In [None]:
# import libraries
import numpy as np
import pandas as pd
import seaborn as sns
from scipy.stats import norm
import matplotlib.pyplot as plt
import numpy.polynomial.polynomial as poly

_data_set = pd.DataFrame(pd.read_csv('../input/surface-solar-radiation-dataset/New folder/DGSR_Data.csv'))

In [None]:
# helpful functions

def add_mean_to_data(dataset, group_by):
    return dataset.groupby([group_by]).agg(Mean=('Estimated DGSR', 'mean')).reset_index()

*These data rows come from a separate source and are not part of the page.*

-- ==== Sys2Proof/Decode.lean ====
section
/-! DEFINITION. The decoder, a lookup of the opcode byte in the 256-entry map of 30_encoding.md R96, total on any bytes (R100), and after
it the encoder, written from the encoding table of each instruction's own rule (R130 to R226). -/

namespace Sys2Proof

/-- The instruction kinds, the 56 mnemonics of R97 (the second tag of R95's pair). -/
inductive Mnemonic where
  | lda | ldx | ldy | sta | stx | sty | tax | tay | txa | tya | tsx | txs | adc | sbc | and | ora | eor | bit | cmp | cpx | cpy
  | inc | dec | inx | iny | dex | dey | asl | lsr | rol | ror | jmp | jsr | rts | bpl | bmi | bvc | bvs | bcc | bcs | bne | beq
  | pha | pla | php | plp | clc | sec | cli | sei | cld | sed | clv | nop | brk | rti
  deriving DecidableEq, Repr

/-- Row 0x of the map. -/
def opcodeRow0 : List (Option (Mnemonic × Mode)) :=
  [some (.brk, .imp), some (.ora, .indx), none, none, none, some (.ora, .zp), some (.asl, .zp), none,
   some (.php, .imp), some (.ora, .imm), some (.asl, .acc), none, none, some (.ora, .abs), some (.asl, .abs), none]

/-- Row 1x of the map. -/
def opcodeRow1 : List (Option (Mnemonic × Mode)) :=
  [some (.bpl, .rel), some (.ora, .indy), none, none, none, some (.ora, .zpx), some (.asl, .zpx), none,
   some (.clc, .imp), some (.ora, .absy), none, none, none, some (.ora, .absx), some (.asl, .absx), none]

/-- Row 2x of the map. -/
def opcodeRow2 : List (Option (Mnemonic × Mode)) :=
  [some (.jsr, .abs), some (.and, .indx), none, none, some (.bit, .zp), some (.and, .zp), some (.rol, .zp), none,
   some (.plp, .imp), some (.and, .imm), some (.rol, .acc), none, some (.bit, .abs), some (.and, .abs), some (.rol, .abs), none]

/-- Row 3x of the map. -/
def opcodeRow3 : List (Option (Mnemonic × Mode)) :=
  [some (.bmi, .rel), some (.and, .indy), none, none, none, some (.and, .zpx), some (.rol, .zpx), none,
   some (.sec, .imp), some (.and, .absy), none, none, none, some (.and, .absx), some (.rol, .absx), none]

/-- Row 4x of the map. -/
def opcodeRow4 : List (Option (Mnemonic × Mode)) :=
  [some (.rti, .imp), some (.eor, .indx), none, none, none, some (.eor, .zp), some (.lsr, .zp), none,
   some (.pha, .imp), some (.eor, .imm), some (.lsr, .acc), none, some (.jmp, .abs), some (.eor, .abs), some (.lsr, .abs), none]

/-- Row 5x of the map. -/
def opcodeRow5 : List (Option (Mnemonic × Mode)) :=
  [some (.bvc, .rel), some (.eor, .indy), none, none, none, some (.eor, .zpx), some (.lsr, .zpx), none,
   some (.cli, .imp), some (.eor, .absy), none, none, none, some (.eor, .absx), some (.lsr, .absx), none]

/-- Row 6x of the map. -/
def opcodeRow6 : List (Option (Mnemonic × Mode)) :=
  [some (.rts, .imp), some (.adc, .indx), none, none, none, some (.adc, .zp), some (.ror, .zp), none,
   some (.pla, .imp), some (.adc, .imm), some (.ror, .acc), none, some (.jmp, .ind), some (.adc, .abs), some (.ror, .abs), none]

/-- Row 7x of the map. -/
def opcodeRow7 : List (Option (Mnemonic × Mode)) :=
  [some (.bvs, .rel), some (.adc, .indy), none, none, none, some (.adc, .zpx), some (.ror, .zpx), none,
   some (.sei, .imp), some (.adc, .absy), none, none, none, some (.adc, .absx), some (.ror, .absx), none]

/-- Row 8x of the map. -/
def opcodeRow8 : List (Option (Mnemonic × Mode)) :=
  [none, some (.sta, .indx), none, none, some (.sty, .zp), some (.sta, .zp), some (.stx, .zp), none,
   some (.dey, .imp), none, some (.txa, .imp), none, some (.sty, .abs), some (.sta, .abs), some (.stx, .abs), none]

/-- Row 9x of the map. -/
def opcodeRow9 : List (Option (Mnemonic × Mode)) :=
  [some (.bcc, .rel), some (.sta, .indy), none, none, some (.sty, .zpx), some (.sta, .zpx), some (.stx, .zpy), none,
   some (.tya, .imp), some (.sta, .absy), some (.txs, .imp), none, none, some (.sta, .absx), none, none]

/-- Row Ax of the map. -/
def opcodeRowA : List (Option (Mnemonic × Mode)) :=
  [some (.ldy, .imm), some (.lda, .indx), some (.ldx, .imm), none, some (.ldy, .zp), some (.lda, .zp), some (.ldx, .zp), none,
   some (.tay, .imp), some (.lda, .imm), some (.tax, .imp), none, some (.ldy, .abs), some (.lda, .abs), some (.ldx, .abs), none]

/-- Row Bx of the map. -/
def opcodeRowB : List (Option (Mnemonic × Mode)) :=
  [some (.bcs, .rel), some (.lda, .indy), none, none, some (.ldy, .zpx), some (.lda, .zpx), some (.ldx, .zpy), none,
   some (.clv, .imp), some (.lda, .absy), some (.tsx, .imp), none, some (.ldy, .absx), some (.lda, .absx), some (.ldx, .absy), none]

/-- Row Cx of the map. -/
def opcodeRowC : List (Option (Mnemonic × Mode)) :=
  [some (.cpy, .imm), some (.cmp, .indx), none, none, some (.cpy, .zp), some (.cmp, .zp), some (.dec, .zp), none,
   some (.iny, .imp), some (.cmp, .imm), some (.dex, .imp), none, some (.cpy, .abs), some (.cmp, .abs), some (.dec, .abs), none]

/-- Row Dx of the map. -/
def opcodeRowD : List (Option (Mnemonic × Mode)) :=
  [some (.bne, .rel), some (.cmp, .indy), none, none, none, some (.cmp, .zpx), some (.dec, .zpx), none,
   some (.cld, .imp), some (.cmp, .absy), none, none, none, some (.cmp, .absx), some (.dec, .absx), none]

/-- Row Ex of the map. -/
def opcodeRowE : List (Option (Mnemonic × Mode)) :=
  [some (.cpx, .imm), some (.sbc, .indx), none, none, some (.cpx, .zp), some (.sbc, .zp), some (.inc, .zp), none,
   some (.inx, .imp), some (.sbc, .imm), some (.nop, .imp), none, some (.cpx, .abs), some (.sbc, .abs), some (.inc, .abs), none]

/-- Row Fx of the map. -/
def opcodeRowF : List (Option (Mnemonic × Mode)) :=
  [some (.beq, .rel), some (.sbc, .indy), none, none, none, some (.sbc, .zpx), some (.inc, .zpx), none,
   some (.sed, .imp), some (.sbc, .absy), none, none, none, some (.sbc, .absx), some (.inc, .absx), none]

/-- The map of R96: sixteen rows by high nibble, sixteen columns by low nibble; `none` is an unimplemented value (R98). -/
def opcodeMap : List (List (Option (Mnemonic × Mode))) :=
  [opcodeRow0, opcodeRow1, opcodeRow2, opcodeRow3, opcodeRow4, opcodeRow5, opcodeRow6, opcodeRow7] ++
  [opcodeRow8, opcodeRow9, opcodeRowA, opcodeRowB, opcodeRowC, opcodeRowD, opcodeRowE, opcodeRowF]

/-- `DISPATCH[op]` (R95): the pair of tags of an opcode value, `none` where it has no instruction body. -/
def dispatch (op : Byte) : Option (Mnemonic × Mode) :=
  (opcodeMap.getD (op.toNat / 16) []).getD (op.toNat % 16) none

/-- How many operand bytes a mode's resolver fetches (R93). -/
def Mode.operandCount : Mode → Nat
  | .imp | .acc => 0
  | .imm | .zp | .zpx | .zpy | .rel | .indx | .indy => 1
  | .abs | .absx | .absy | .ind => 2

/-- How many operand bytes follow an opcode byte; an unimplemented one has none (R93, R226). -/
def operandCount (op : Byte) : Nat :=
  match dispatch op with
  | none => 0
  | some (_, mode) => mode.operandCount

/-- Operand assembly (R94) for the modes that yield an effective address; the byte fetched first is the low one. -/
def eaOperand (mode : Mode) (b1 b2 : Byte) : Option EaMode :=
  match mode with
  | .zp => some (.zp b1)
  | .zpx => some (.zpx b1)
  | .zpy => some (.zpy b1)
  | .abs => some (.abs (word b2 b1))
  | .absx => some (.absx (word b2 b1))
  | .absy => some (.absy (word b2 b1))
  | .indx => some (.indx b1)
  | .indy => some (.indy b1)
  | .imp | .acc | .imm | .rel | .ind => none

/-- Operand assembly for the instructions that read a byte. -/
def srcOperand (mode : Mode) (b1 b2 : Byte) : Option Src :=
  if mode = .imm then some (.imm b1) else (eaOperand mode b1 b2).map .mem

/-- Operand assembly for the shifts and rotates. -/
def shiftOperand (mode : Mode) (b1 b2 : Byte) : Option ShiftOperand :=
  if mode = .acc then some .acc else (eaOperand mode b1 b2).map .mem

/-- Operand assembly for `JMP`. -/
def jmpOperand (mode : Mode) (b1 b2 : Byte) : Option JmpOperand :=
  match mode with
  | .abs => some (.abs (word b2 b1))
  | .ind => some (.ind (word b2 b1))
  | _ => none

/-- The instruction that a pair of tags and its operand bytes stand for; `none` for a pair that is no instruction. -/
def assemble (k : Mnemonic) (mode : Mode) (b1 b2 : Byte) : Option Instr :=
  match k with
  | .lda => (srcOperand mode b1 b2).map .lda
  | .ldx => (srcOperand mode b1 b2).map .ldx
  | .ldy => (srcOperand mode b1 b2).map .ldy
  | .sta => (eaOperand mode b1 b2).map .sta
  | .stx => (eaOperand mode b1 b2).map .stx
  | .sty => (eaOperand mode b1 b2).map .sty
  | .tax => some .tax
  | .tay => some .tay
  | .txa => some .txa
  | .tya => some .tya
  | .tsx => some .tsx
  | .txs => some .txs
  | .adc => (srcOperand mode b1 b2).map .adc
  | .sbc => (srcOperand mode b1 b2).map .sbc
  | .and => (srcOperand mode b1 b2).map .and
  | .ora => (srcOperand mode b1 b2).map .ora
  | .eor => (srcOperand mode b1 b2).map .eor
  | .bit => (eaOperand mode b1 b2).map .bit
  | .cmp => (srcOperand mode b1 b2).map .cmp
  | .cpx => (srcOperand mode b1 b2).map .cpx
  | .cpy => (srcOperand mode b1 b2).map .cpy
  | .inc => (eaOperand mode b1 b2).map .inc
  | .dec => (eaOperand mode b1 b2).map .dec
  | .inx => some .inx
  | .iny => some .iny
  | .dex => some .dex
  | .dey => some .dey
  | .asl => (shiftOperand mode b1 b2).map .asl
  | .lsr => (shiftOperand mode b1 b2).map .lsr
  | .rol => (shiftOperand mode b1 b2).map .rol
  | .ror => (shiftOperand mode b1 b2).map .ror
  | .jmp => (jmpOperand mode b1 b2).map .jmp
  | .jsr => some (.jsr (word b2 b1))
  | .rts => some .rts
  | .bpl => some (.bpl b1)
  | .bmi => some (.bmi b1)
  | .bvc => some (.bvc b1)
  | .bvs => some (.bvs b1)
  | .bcc => some (.bcc b1)
  | .bcs => some (.bcs b1)
  | .bne => some (.bne b1)
  | .beq => some (.beq b1)
  | .pha => some .pha
  | .pla => some .pla
  | .php => some .php
  | .plp => some .plp
  | .clc => some .clc
  | .sec => some .sec
  | .cli => some .cli
  | .sei => some .sei
  | .cld => some .cld
  | .sed => some .sed
  | .clv => some .clv
  | .nop => some .nop
  | .brk => some .brk
  | .rti => some .rti

/-- The instruction an opcode byte and its operand bytes stand for. A value whose entry has no instruction body is unimplemented (R98). -/
def decodeInstr (op : Byte) (operands : List Byte) : Instr :=
  match dispatch op with
  | none => .unimpl op
  | some (k, mode) => (assemble k mode (operands.getD 0 0) (operands.getD 1 0)).getD (.unimpl op)

/-- Why a byte string is no instruction: it is too short. Every opcode byte and every operand byte is accepted (R99). -/
inductive DecodeError where
  /-- No byte at all. -/
  | noOpcode
  /-- Fewer operand bytes than the opcode's mode needs (R93). -/
  | missingOperand (op : Byte)
  deriving DecidableEq, Repr

/-- The first instruction of a byte string and the bytes after it (R92, R100). -/
def decode : List Byte → Except DecodeError (Instr × List Byte)
  | [] => .error .noOpcode
  | op :: rest =>
    if rest.length < operandCount op then .error (.missingOperand op)
    else .ok (decodeInstr op (rest.take (operandCount op)), rest.drop (operandCount op))

/-- An instruction of `nbits` bits numbered as spec/opcode_table.json numbers them, as bytes at rising addresses: bit 0 is the least
significant bit of the first byte (R101). Bits above `nbits` are 0, up to the longest instruction, three bytes (R92). -/
def tableWordBytes (nbits w : Nat) : List Byte :=
  let v := w % 2 ^ nbits
  [BitVec.ofNat 8 v, BitVec.ofNat 8 (v / 0x100), BitVec.ofNat 8 (v / 0x10000)]

/-- The instruction the decoder reads from a word of the opcode table. -/
def decodeTableWord (nbits w : Nat) : Option Instr :=
  match decode (tableWordBytes nbits w) with
  | .ok (i, _) => some i
  | .error _ => none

def mult_degree(x, y, deg, data_label, col, numm=None):
    
    if numm == None:
        numm = 500

    x = np.array(x)
    coeff = poly.polyfit(x, y, deg)
    x_new = np.linspace(x.min(), x.max(), numm)
    ffit = poly.polyval(x_new, coeff)
    plt.plot(x_new, ffit, label=data_label, color=col)
    plt.legend(loc='best')
    
    return ffit

def get_monthly_data(dataset, month):
    _temp = pd.DataFrame(dataset[dataset['Month'] == month]['Estimated DGSR'].reset_index(drop=True))
    _temp.columns = ['e_dgsr_%s' %(month)]
    return _temp

def get_norm(x, data):
    return norm.pdf(x, data.mean(), data.std())

## Getting some information about the dataset

In [None]:
print(_data_set.info())

num_of_entries = _data_set.count()[0]
divisibility = round(round(_data_set.count()[0]/365, 4) - np.floor(_data_set.count()[0]/365), 4)

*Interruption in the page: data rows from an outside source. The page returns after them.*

/-! The past passes through every named update; the two that append, `raise` and the cost, append behind it. -/

@[simp] theorem withPast_setA (v : Byte) : (withPast n rs s).setA v = withPast n rs (s.setA v) := rfl
@[simp] theorem withPast_setX (v : Byte) : (withPast n rs s).setX v = withPast n rs (s.setX v) := rfl
@[simp] theorem withPast_setY (v : Byte) : (withPast n rs s).setY v = withPast n rs (s.setY v) := rfl
@[simp] theorem withPast_setSp (v : Byte) : (withPast n rs s).setSp v = withPast n rs (s.setSp v) := rfl
@[simp] theorem withPast_setPc (v : Addr) : (withPast n rs s).setPc v = withPast n rs (s.setPc v) := rfl
@[simp] theorem withPast_setP (v : Status) : (withPast n rs s).setP v = withPast n rs (s.setP v) := rfl
@[simp] theorem withPast_setZN (v : Byte) : (withPast n rs s).setZN v = withPast n rs (s.setZN v) := rfl
@[simp] theorem withPast_setRam (m : Memory) : (withPast n rs s).setRam m = withPast n rs (s.setRam m) := rfl
@[simp] theorem withPast_transact (e : PeriphEvent) : (withPast n rs s).transact e = withPast n rs (s.transact e) := rfl

@[simp] theorem withPast_raise (r : Report) : (withPast n rs s).raise r = withPast n rs (s.raise r) := by
  simp only [State.raise, withPast, List.append_assoc]

/-! Every field that an instruction reads is the same. -/

@[simp] theorem withPast_a : (withPast n rs s).a = s.a := rfl
@[simp] theorem withPast_x : (withPast n rs s).x = s.x := rfl
@[simp] theorem withPast_y : (withPast n rs s).y = s.y := rfl
@[simp] theorem withPast_sp : (withPast n rs s).sp = s.sp := rfl
@[simp] theorem withPast_pc : (withPast n rs s).pc = s.pc := rfl
@[simp] theorem withPast_p : (withPast n rs s).p = s.p := rfl
@[simp] theorem withPast_ram : (withPast n rs s).ram = s.ram := rfl
@[simp] theorem withPast_prg : (withPast n rs s).prg = s.prg := rfl
@[simp] theorem withPast_prgPages : (withPast n rs s).prgPages = s.prgPages := rfl
@[simp] theorem withPast_poweredOn : (withPast n rs s).poweredOn = s.poweredOn := rfl

/-! The shared operations read neither `CYC` nor `REPORT`, so the past passes through them too. -/

@[simp] theorem busRead_withPast (a : Addr) :
    busRead a (withPast n rs s) = ((busRead a s).1, withPast n rs (busRead a s).2) := by
  unfold busRead
  cases route a with
  | ram cell => rfl
  | periph reg => rfl
  | unhandled => simp [unhandledRead]
  | mapper =>
    simp only [mapperRead, withPast_prgPages, withPast_prg]
    cases prgIndex s.prgPages a with
    | none => simp [unhandledRead]
    | some k => rfl

@[simp] theorem busWrite_withPast (a : Addr) (v : Byte) :
    busWrite a v (withPast n rs s) = withPast n rs (busWrite a v s) := by
  unfold busWrite
  cases route a <;> simp

@[simp] theorem memRead16_withPast (a : Addr) :
    memRead16 a (withPast n rs s) = ((memRead16 a s).1, withPast n rs (memRead16 a s).2) := by
  simp only [memRead16, busRead_withPast]

@[simp] theorem resolve_withPast (m : EaMode) :
    resolve m (withPast n rs s) = ((resolve m s).1, withPast n rs (resolve m s).2) := by
  cases m <;> simp [resolve]

@[simp] theorem readOperand_withPast (o : Src) :
    readOperand o (withPast n rs s) = ((readOperand o s).1, withPast n rs (readOperand o s).2) := by
  cases o <;> simp [readOperand]

@[simp] theorem jumpTarget_withPast (o : JmpOperand) :
    jumpTarget o (withPast n rs s) = ((jumpTarget o s).1, withPast n rs (jumpTarget o s).2) := by
  cases o <;> simp [jumpTarget]

@[simp] theorem push8_withPast (v : Byte) : push8 v (withPast n rs s) = withPast n rs (push8 v s) := by
  simp [push8]

@[simp] theorem push16_withPast (v : Addr) : push16 v (withPast n rs s) = withPast n rs (push16 v s) := by
  simp [push16]

@[simp] theorem pop8_withPast : pop8 (withPast n rs s) = ((pop8 s).1, withPast n rs (pop8 s).2) := by
  simp [pop8]

@[simp] theorem pop16_withPast : pop16 (withPast n rs s) = ((pop16 s).1, withPast n rs (pop16 s).2) := by
  simp [pop16]

@[simp] theorem enterTrap_withPast : enterTrap (withPast n rs s) = withPast n rs (enterTrap s) := by
  simp [enterTrap]

@[simp] theorem returnFromTrap_withPast : returnFromTrap (withPast n rs s) = withPast n rs (returnFromTrap s) := by
  simp [returnFromTrap]

@[simp] theorem shiftInstr_withPast (kind : ShiftKind) (o : ShiftOperand) :
    shiftInstr kind o (withPast n rs s) = withPast n rs (shiftInstr kind o s) := by
  cases o <;> simp [shiftInstr]

@[simp] theorem branch_withPast (cond : Bool) (off : Byte) :
    branch cond off (withPast n rs s) = withPast n rs (branch cond off s) := by
  cases cond <;> simp [branch, branchTarget]

@[simp] theorem fetch8_withPast : fetch8 (withPast n rs s) = ((fetch8 s).1, withPast n rs (fetch8 s).2) := by
  simp [fetch8]

@[simp] theorem fetchBytes_withPast (k : Nat) :
    fetchBytes k (withPast n rs s) = ((fetchBytes k s).1, withPast n rs (fetchBytes k s).2) := by
  induction k generalizing s with
  | zero => rfl
  | succ k ih => simp only [fetchBytes, fetch8_withPast, ih]

/-- No instruction body reads `CYC` or `REPORT` (10_state.md R33, R34). -/
theorem exec_withPast (i : Instr) : exec i (withPast n rs s) = mapNext (withPast n rs) (exec i s) := by
  cases i with
  | tax | tay | txa | tya | tsx | txs | inx | iny | dex | dey | clc | sec | cli | sei | cld | sed | clv | nop => rfl
  | lda o | ldx o | ldy o => simp [exec, execLda, execLdx, execLdy, mapNext]
  | adc o | sbc o | and o | ora o | eor o => simp [exec, execAdc, execSbc, execAnd, execOra, execEor, mapNext]
  | cmp o | cpx o | cpy o | bit o => simp [exec, execCmp, execCpx, execCpy, execBit, mapNext]
  | sta m | stx m | sty m => simp [exec, execSta, execStx, execSty, mapNext]
  | inc m | dec m => simp [exec, execInc, execDec, mapNext]
  | asl o | lsr o | rol o | ror o => simp [exec, execAsl, execLsr, execRol, execRor, mapNext]
  | jmp o => simp [exec, execJmp, mapNext]
  | jsr target => simp [exec, execJsr, mapNext]
  | rts => simp [exec, execRts, mapNext]
  | bpl off | bmi off | bvc off | bvs off => simp [exec, execBpl, execBmi, execBvc, execBvs, mapNext]
  | bcc off | bcs off | bne off | beq off => simp [exec, execBcc, execBcs, execBne, execBeq, mapNext]
  | pha | pla | php | plp => simp [exec, execPha, execPla, execPhp, execPlp, mapNext]
  | brk | rti => simp [exec, execBrk, execRti, mapNext]
  | unimpl op => simp [exec, execUnimpl, mapNext]

theorem fetchInstr_withPast :
    fetchInstr (withPast n rs s) = { fetchInstr s with state := withPast n rs (fetchInstr s).state } := by
  simp only [fetchInstr, fetch8_withPast, fetchBytes_withPast]

theorem chargeCycles_mapNext_withPast (op : Byte) (r : Result) :
    chargeCycles op (mapNext (withPast n rs) r) = mapNext (withPast n rs) (chargeCycles op r) := by
  cases r with
  | next t => simp only [mapNext, chargeCycles, withPast, State.setCyc, Nat.add_assoc]
  | fault f => rfl
  | refused f => rfl

theorem step_withPast : step (withPast n rs s) = mapNext (withPast n rs) (step s) := by
  unfold step
  rw [withPast_poweredOn, fetchInstr_withPast, exec_withPast, chargeCycles_mapNext_withPast]
  split <;> rfl

end

/-- Settles O12: the fetch, the body and the cost only append to the streams, and each commutes with a longer past. -/
theorem streamsGrowAndAreNeverRead : Obligations.StreamsGrowAndAreNeverRead := by
  unfold Obligations.StreamsGrowAndAreNeverRead
  refine ⟨fun s t h => ?_, fun s n rs => step_withPast n rs s⟩
  cases hon : s.poweredOn with
  | false => cases (step_of_not_poweredOn hon).symm.trans h
  | true =>
    obtain ⟨u, -, hevolves, hstep⟩ := step_of_poweredOn hon
    cases hstep.symm.trans h
    exact ⟨hevolves.report, hevolves.periph⟩

end Sys2Proof.Proofs

namespace Sys2Proof.Proofs

open Sys2Proof.Machine Sys2Proof.Claims

/-! ## The data invariant -/

theorem inv_iff {s : State} :
    s.inv = true ↔
      s.ram.wf = true ∧ s.ram.below 0x800 = true ∧ s.prg.wf = true ∧ s.prg.below s.prgPages.size = true := by
  simp only [State.inv, Bool.and_eq_true, and_assoc]

/-- RAM stores below 0x800 keep the canonical form, and the cartridge is the same. -/
theorem inv_of_evolves {s t : State} (h : State.Evolves s t) (hs : s.inv = true) : t.inv = true := by
  obtain ⟨hwf, hbelow, hprg, hsize⟩ := inv_iff.mp hs
  refine inv_iff.mpr ⟨h.ram.keeps_wf hwf, h.ram.keeps_below hbelow, ?_, ?_⟩
  · rw [h.prg, hprg]
  · rw [h.prg, h.prgPages, hsize]

theorem inv_setCyc (s : State) (n : Nat) : (s.setCyc n).inv = s.inv := rfl

/-- What a step that answers a next state can do outside the registers and flags. -/
theorem evolves_of_step {s t : State} (h : step s = .next t) : ∃ u n, State.Evolves s u ∧ t = u.setCyc n := by
  cases hon : s.poweredOn with
  | false => cases (step_of_not_poweredOn hon).symm.trans h
  | true =>
    obtain ⟨u, -, hevolves, hstep⟩ := step_of_poweredOn hon
    exact ⟨u, _, hevolves, (Host.Outcome.next.inj (hstep.symm.trans h)).symm⟩

/-- Settles O9: a step only evolves the state outside the registers and flags, and the invariant does not look at the cost it adds. -/
theorem stepKeepsTheInvariant : Obligations.StepKeepsTheInvariant := by
  unfold Obligations.StepKeepsTheInvariant
  intro s t hs h
  obtain ⟨u, n, hevolves, rfl⟩ := evolves_of_step h
  rw [inv_setCyc]
  exact inv_of_evolves hevolves hs

/-- The machine after `POWER_ON`, said through its vector: that read has no side effect (70_reset_and_hazards.md R270). -/
theorem powerOn_eq (s : State) :
    powerOn s = { s with
      a := 0x00, x := 0x00, y := 0x00, sp := 0xFD, pc := (powerOn s).pc, p := Status.reset, cyc := Config.cycInit,
      poweredOn := true } := by
  simp only [powerOn, (memRead16_vector_state _).2]
  rfl

theorem powerOn_ram (s : State) : (powerOn s).ram = s.ram := by
  rw [powerOn_eq]

theorem inv_powerOn {s : State} (h : s.inv = true) : (powerOn s).inv = true := by
  rw [powerOn_eq]
  exact h

/-- The only machines a launch makes (20_memory.md R60). -/
theorem launch_cases {pages : Nat} {prg : List Byte} {ramInit : Vector Byte 0x800} {t : State}
    (h : launch pages prg ramInit = .next t) :
    ∃ p : PrgPages, prg.length = p.size ∧ t = launched p prg ramInit ∧ (pages = 1 → p = .one) ∧ (pages = 2 → p = .two) := by
  rw [launch] at h
  split at h
  · next hone => exact ⟨.one, hone.2, (Host.Outcome.next.inj h).symm, fun _ => rfl, by omega⟩
  · split at h
    · next htwo => exact ⟨.two, htwo.2, (Host.Outcome.next.inj h).symm, by omega, fun _ => rfl⟩
    · cases h

theorem inv_launched {p : PrgPages} {prg : List Byte} (h : prg.length = p.size) (ramInit : Vector Byte 0x800) :
    (launched p prg ramInit).inv = true := by
  have hram := Memory.below_ofBytes 0 ramInit.toList
  have hprg := Memory.below_ofBytes 0 prg
  rw [Nat.zero_add, Vector.length_toList] at hram
  rw [Nat.zero_add, h] at hprg
  exact inv_iff.mpr ⟨Memory.wfFrom_ofBytes 0 ramInit.toList, hram, Memory.wfFrom_ofBytes 0 prg, hprg⟩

print('The total number of records is {}, the divisibility to full year is {}'.format(
    num_of_entries, divisibility))

It means there will be days that either have a 0 value or no recorded value at all.

Now, let's see if there is any null value in the dataset

In [None]:
_data_set.isnull().sum(axis = 0)

So we do not have any null value in the data. However, as we saw previously, we might have incomplete values.

In [None]:
year_list = np.unique(np.array(_data_set['Year']))
__year_list = {}
for i in year_list:
    __year_list.update({i: len(np.where(np.array(_data_set['Year']) == i)[0])})
    
month_list = np.unique(np.array(_data_set['Month']))
__month_list = {}
for i in month_list:
    __month_list.update({i: len(np.where(np.array(_data_set['Month'] == i)[0]))})
    
day_list = np.unique(np.array(_data_set['Day']))
__day_list = {}
for i in day_list:
    __day_list.update({i: len(np.where(np.array(_data_set['Day'] == i)[0]))})

In [None]:
print(__year_list)
print(__month_list)
print(__day_list)

* The year 1989 and 2020 are not complete
* Month # 6 (June) does not have any recorded DGSR value

## Getting complete years

In [None]:
data_set = _data_set[(_data_set['Year'] >= 1990) & (_data_set['Year'] <= 2019)]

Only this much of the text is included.